On Sunday a court in Moscow charged Zaur Dadayev and Anzor Gubashev with shooting Mr Nemtsov on a bridge near the Kremlin on 27 January. Mr Dadayev had admitted his involvement, the court said.
Three other suspects were remanded in custody. A sixth man was reported to have killed himself in a standoff with police in the Chechen capital Grozny.
Chechen leader Ramzan Kadyrov, an ally of President Putin, described Mr Dadayev as a devout Muslim who was shocked by cartoons of the Prophet Muhammad published in French satirical magazine Charlie Hebdo.
“All who know Zaur [Dadayev] confirm that he is a deep believer and also that he, like all Muslims, was shocked by the activities of Charlie and comments in support of printing the cartoons.
Chechen leader Ramzan Kadyrov is an ally of President Vladimir Putin
Along with other Russian politicians and activists, Mr Nemtsov had condemned the killing of 12 journalists at the French satirical magazine by Islamist extremists.
But he also criticised threats made by the Chechen leader towards those who did not condemn cartoons published by the magazine.
Mr Kadyrov had declared former oil tycoon Mikhail Khodorkovsky his “personal enemy” for urging other papers to republish the Charlie Hebdo cartoons. He had also said Ekho Mosvky editor-in-chief Alexei Venediktov “would be called to account” after his station’s website ran a poll on whether media should publish similar cartoons.
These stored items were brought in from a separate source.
-- ==== Sys2Proof/Machine/Parts/Reg.lean ====
section
/-! DEFINITION. What a register field is (R11 to R14), and how the values of fields are kept. -/

namespace Sys2Proof.Machine

/-- Access codes (Table 0.5). -/
inductive Acc where
  | rw
  | ro
  | w1c
  | w1s
  | wo
  | rc
  | rwl
  deriving DecidableEq, Repr

/-- Retention classes (Table 0.6). -/
inductive Kept where
  | c
  | w
  | h
  | f
  | s
  | n
  deriving DecidableEq, Repr

/-- Reset kinds in their order of severity (R14). -/
inductive ResetKind where
  | slice
  | function
  | hot
  | warm
  | cold
  deriving DecidableEq, Repr

/-- How severe a reset kind is: slice 1 to cold 5 (R14). -/
def ResetKind.level : ResetKind → Nat
  | .slice => 1
  | .function => 2
  | .hot => 3
  | .warm => 4
  | .cold => 5

/-- The mildest reset kind that resets an item of the class (Table 0.6). -/
def Kept.level : Kept → Nat
  | .c => 5
  | .w => 4
  | .h => 3
  | .f => 2
  | .s => 1
  | .n => 0

/-- The reset column: a value, or where the value comes from. -/
inductive Rst where
  | val (n : Nat)
  | image
  | test
  | perPort
  | idxHalf
  | excRate
  | class7
  deriving DecidableEq, Repr

/-- A register field: the offset of its register (of the low word of a pair), whether the register is a
64-bit pair, its low bit and width, access code, reset value and retention class. -/
structure Fld where
  off : Nat
  pair : Bool
  lo : Nat
  w : Nat
  acc : Acc
  rst : Rst
  kept : Kept
  deriving DecidableEq, Repr

/-- A row of the register tables: a field that stands `count` times, `stride` bytes apart. -/
structure Row where
  fld : Fld
  count : Nat
  stride : Nat
  deriving DecidableEq, Repr

/-- The value of one field in one instance (manager function, selected item, or 0), with its class. -/
structure RegEnt where
  val : Nat
  inst : Nat
  kept : Kept
  deriving DecidableEq, Repr

/-- A table of values by number, in rising order of the number. -/
abbrev Tbl (α : Type) := List (Nat × α)

end Sys2Proof.Machine
end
This prompted Mr Nemtsov to accuse Mr Kadyrov of violating Russia’s Criminal Code by infringing journalists’ activities.
“Everybody is already sick and tired of Ramzan’s threats, but he is certain that [President Vladimir] Putin will not let anyone touch him, so he is growing increasingly brazen every day,” Mr Nemtsov wrote on his Facebook page in January.
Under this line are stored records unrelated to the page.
-- ==== Sys2Proof/Machine/Parts/Kerf.lean ====
section
/-! DEFINITION. State of the Kerf-36 cores and their sync counters (11_kerf_cores). -/

namespace Sys2Proof.Machine

/-- What a core is doing (KRF_CORE_STATE). -/
inductive RunState where
  | off
  | running
  /-- Blocked in a WAITC or WAITO. -/
  | waitSync
  /-- Blocked in a WFI. -/
  | waitIrq
  | halted
  /-- Halted by BREAK with KRF_CORE_CTRL.DEBUG (R343). -/
  | debug
  | restarting
  | crashed
  deriving DecidableEq, Repr

/-- The code of KRF_CORE_STATE.STATE. -/
def RunState.code : RunState → Nat
  | .off => 0
  | .running => 1
  | .waitSync => 2
  | .waitIrq => 2
  | .halted => 3
  | .debug => 3
  | .restarting => 4
  | .crashed => 5

/-- A waiter of a counter (R346): number 0 to 3, observing or consuming, and its threshold. -/
structure Waiter where
  num : Nat
  observing : Bool
  t : Nat
  deriving DecidableEq, Repr

/-- A sync counter (R345 to R347): its waiters stand in the order in which they began waiting. -/
structure SyncCtr where
  count : Nat
  satHi : Bool
  satLo : Bool
  waits : List Waiter
  lastSig : W64
  deriving DecidableEq, Repr

/-- A fabric segment (R337). -/
structure Seg where
  base : W64
  limit : W32
  attr : Nat
  deriving DecidableEq, Repr

/-- A queued ISSUE descriptor (R351): its sixteen words, whether its WAIT has been released, and the plan's step number
latched at ISSUE (R78). -/
structure QOp where
  words : List W32
  released : Bool
  step : W64
  deriving DecidableEq, Repr

/-- A repeat prefix in force (R339). -/
structure RepPrefix where
  repx : Bool
  left : Nat
  deriving DecidableEq, Repr

/-- What a sequencer core's program is (R352). -/
inductive Job where
  | none_
  | step (slot : Nat)
  | opt (slot group : Nat)
  deriving DecidableEq, Repr

/-- A Kerf-36 core (R333 to R344, Table 11.6). -/
structure Core where
  state : RunState
  /-- k1 to k31 by number. -/
  regs : Tbl W36
  pc : Nat
  /-- Parcels of the wait in which the core is blocked: the program counter passes them at the release (R349). -/
  waitLen : Nat
  ie : Bool
  exl : Bool
  rep : Bool
  sate : Bool
  smpe : Bool
  epc : W32
  ecause : W32
  eval : W32
  evalh : W32
  evec : W32
  repcnt : W32
  /-- High words latched by reads of CYCLE_LO and RING_LO. -/
  cycleHi : W32
  ringHi : W32
  segs : Tbl Seg
  crcSel : Nat
  crcPoison : Bool
  crcRun : W64
  srSeed : W64
  srStream : Nat
  srIndex : Nat
  smpEvent : Nat
  /-- Local memory by word address; an unlisted word is 0. -/
  mem : Tbl W36
  ctrs : Tbl SyncCtr
  /-- Queues of the array (0), vector unit (1) and DMA (2). -/
  queues : Tbl (List QOp)
  /-- Exceptions taken, saturating. -/
  exc : Nat
  pre : Option RepPrefix
  /-- The repetition that EPC names belongs to a REPX (R340). -/
  savedRepx : Bool
  logical : Nat
  job : Job
  /-- A counter saturated, and SYNC_SAT waits for a boundary. -/
  satPend : Option Nat
  smpPend : Bool
  mboxPend : Bool
  deriving DecidableEq, Repr

/-- The Kerf-36 cores. -/
structure Kerf where
  cores : Tbl Core
  /-- Next sequence number of the dump records of each core (R354). -/
  dumpSeq : Tbl Nat
  /-- Contexts that firmware processors saved, by core (R378). -/
  saved : Tbl Core
  deriving DecidableEq, Repr

end Sys2Proof.Machine
end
The guilt of Zaur Dadayev was “confirmed by his confession”, the judge said
Mr Yashin told the BBC that Mr Nemtsov had not been a prominent critic of radical Islam and had concentrated his attacks on President Vladimir Putin and his government.
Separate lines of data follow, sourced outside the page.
-- ==== Sys2Proof/Decode.lean ====
section
/-! DEFINITION. The command that a word spells. The table of operations and events gives no row any bits, so no word spells a
command: commands reach the block through its registers, its rings, its pins and its links, never as instruction words. -/

namespace Sys2Proof

/-- The command that the low `nbits` bits of `w` spell: none, since no row of the table has bits. -/
def decodeTableWord (_nbits _w : Nat) : Option Instr := none

end Sys2Proof
end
He said he did not believe Mr Nemtsov’s killers were from outside Russia, calling his murder “an act of terror to scare society”.
If the Russian authorities had any proof that the two men charged were the killers, that proof should be made public, he said.
“I believe that the organisers of the murder are in Russia and I believe that they are in the Russian government,” he added.
The location of the murder, right next to the Kremlin, made him think that the killers could not have acted without support from the authorities, he said.
He therefore believed that those people criticised by Mr Nemtsov in recent years should be under investigation.
The suspects were bundled into court through the back door
The three suspects remanded in custody are Mr Gubashev’s younger brother, Shagid Gubashev, and two men named as Ramzan Bakhayev and Tamerlan Eskerkhanov. Reports say all three have denied any involvement in the murder.
Four of the five men in custody are from the northern Caucasus region and were detained in the republic of Ingushetia which borders Chechnya, Russian media say.
The Russian Investigations Committee is treating the case as a “contract killing”, Interfax news agency reported.
President Vladimir Putin has condemned Mr Nemtsov’s murder and called for an end to “shameful” political killings in Russia.
But leading opposition figure Alexei Navalny has accused the Kremlin of ordering the assassination to cow the opposition amid Russia’s mounting economic problems.
Mr Nemtsov was killed days before a march he had been organising against the conflict in Ukraine.
He had also been drafting a report expected to expose covert Russian military involvement in the conflict.